-- ==== Sys2Proof/Syntax.lean ====
section
/-! DEFINITION. The instructions of the S-1 as syntax: operand descriptors with their extended words, jump
destinations, and one constructor of `Instr` per row of the opcode map (R268). Register numbers, constants and
modes are taken out of the words by the decoder; nothing here knows a bit position. -/

namespace Sys2Proof

/-- A short operand, the reading of `MODE` and `F` of a descriptor (R221, Table 4-2). -/
inductive Short where
  /-- register-direct: `MODE` = 0, `F` in 0..31 -/
  | reg (r : RegNum)
  /-- `MODE` = 0 with `F` = 32 + f: no register of that number (fatal 9) -/
  | regOut (f : BitVec 5)
  /-- short-constant: `MODE` = 1 -/
  | const (f : BitVec 6)
  /-- the reserved `MODE` = 2 (fatal 10) -/
  | mode2 (f : BitVec 6)
  /-- short-indexed: `MODE` = `base` in 3..31, `F` = `disp` single-words; base 3 is the PC -/
  | indexed (base : RegNum) (disp : BitVec 6)
  deriving DecidableEq, Repr

/-- A fixed-based or variable-based extended word (R225): the bits P and I, the scale S, the unused bit 5, and the
30-bit base address, or the base register and its displacement. -/
inductive ExtWord where
  | fixedBased (p i : Bool) (s : BitVec 2) (spare : Bool) (addr : VAddr)
  | variableBased (p i : Bool) (s : BitVec 2) (spare : Bool) (reg : RegNum) (disp : BitVec 25)
  deriving DecidableEq, Repr

/-- How an immediate is widened to a double-word (R227): sign-extended, zero-extended, left-justified. -/
inductive ConstKind where
  | sx | zx | lj
  deriving DecidableEq, Repr

/-- An operand descriptor with the extended word that belongs to it, if any (R220, R224). -/
inductive OD where
  /-- X = 0: the short operand itself -/
  | short (so : Short)
  /-- X = 1, `MODE` = 1, `F` = 1, 2, 3: immediate long constant (R227) -/
  | longConst (k : ConstKind) (w : SW)
  /-- X = 1, `MODE` = 1, `F` in 4..31: reserved (fatal 7) -/
  | illegalF (f : BitVec 5) (w : SW)
  /-- X = 1, `MODE` = 1, `F` = 32 + r: indexed long constant (R229) -/
  | indexedConst (r : RegNum) (w : SW)
  /-- X = 1, `MODE` = 1, `F` = 0: fixed- or variable-based with a short operand of zero (R230) -/
  | based0 (ew : ExtWord)
  /-- X = 1, any other `MODE`: fixed- or variable-based with `so` as index (R230); `MODE` = 2 is reserved (R224) -/
  | based (so : Short) (ew : ExtWord)
  deriving DecidableEq, Repr

/-- The T field of a three-address instruction: which operands DEST and S1 are (R207, Table 4-1). -/
inductive TMode where
  /-- DEST = OP1, S1 = OP1 -/
  | t00
  /-- DEST = OP1, S1 = RTA -/
  | t01
  /-- DEST = RTA, S1 = OP1 -/
  | t10
  /-- DEST = RTB, S1 = OP1 -/
  | t11
  deriving DecidableEq, Repr

/-- The J field with the PR bit (R210): PC-relative by a signed number of single-words, or a general operand. -/
inductive JDest where
  | rel (j : BitVec 12)
  | gen (od : OD)
  deriving DecidableEq, Repr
______
▶ [Problem requirements]
Make an exact copy of all the data.

▶ [Written solution]
-- ==== Sys2Proof/Syntax.lean ====
section
/-! DEFINITION. The instructions of the S-1 as syntax: operand descriptors with their extended words, jump
destinations, and one constructor of `Instr` per row of the opcode map (R268). Register numbers, constants and
modes are taken out of the words by the decoder; nothing here knows a bit position. -/

namespace Sys2Proof

/-- A short operand, the reading of `MODE` and `F` of a descriptor (R221, Table 4-2). -/
inductive Short where
  /-- register-direct: `MODE` = 0, `F` in 0..31 -/
  | reg (r : RegNum)
  /-- `MODE` = 0 with `F` = 32 + f: no register of that number (fatal 9) -/
  | regOut (f : BitVec 5)
  /-- short-constant: `MODE` = 1 -/
  | const (f : BitVec 6)
  /-- the reserved `MODE` = 2 (fatal 10) -/
  | mode2 (f : BitVec 6)
  /-- short-indexed: `MODE` = `base` in 3..31, `F` = `disp` single-words; base 3 is the PC -/
  | indexed (base : RegNum) (disp : BitVec 6)
  deriving DecidableEq, Repr

/-- A fixed-based or variable-based extended word (R225): the bits P and I, the scale S, the unused bit 5, and the
30-bit base address, or the base register and its displacement. -/
inductive ExtWord where
  | fixedBased (p i : Bool) (s : BitVec 2) (spare : Bool) (addr : VAddr)
  | variableBased (p i : Bool) (s : BitVec 2) (spare : Bool) (reg : RegNum) (disp : BitVec 25)
  deriving DecidableEq, Repr

/-- How an immediate is widened to a double-word (R227): sign-extended, zero-extended, left-justified. -/
inductive ConstKind where
  | sx | zx | lj
  deriving DecidableEq, Repr

/-- An operand descriptor with the extended word that belongs to it, if any (R220, R224). -/
inductive OD where
  /-- X = 0: the short operand itself -/
  | short (so : Short)
  /-- X = 1, `MODE` = 1, `F` = 1, 2, 3: immediate long constant (R227) -/
  | longConst (k : ConstKind) (w : SW)
  /-- X = 1, `MODE` = 1, `F` in 4..31: reserved (fatal 7) -/
  | illegalF (f : BitVec 5) (w : SW)
  /-- X = 1, `MODE` = 1, `F` = 32 + r: indexed long constant (R229) -/
  | indexedConst (r : RegNum) (w : SW)
  /-- X = 1, `MODE` = 1, `F` = 0: fixed- or variable-based with a short operand of zero (R230) -/
  | based0 (ew : ExtWord)
  /-- X = 1, any other `MODE`: fixed- or variable-based with `so` as index (R230); `MODE` = 2 is reserved (R224) -/
  | based (so : Short) (ew : ExtWord)
  deriving DecidableEq, Repr

/-- The T field of a three-address instruction: which operands DEST and S1 are (R207, Table 4-1). -/
inductive TMode where
  /-- DEST = OP1, S1 = OP1 -/
  | t00
  /-- DEST = OP1, S1 = RTA -/
  | t01
  /-- DEST = RTA, S1 = OP1 -/
  | t10
  /-- DEST = RTB, S1 = OP1 -/
  | t11
  deriving DecidableEq, Repr

/-- The J field with the PR bit (R210): PC-relative by a signed number of single-words, or a general operand. -/
inductive JDest where
  | rel (j : BitVec 12)
  | gen (od : OD)
  deriving DecidableEq, Repr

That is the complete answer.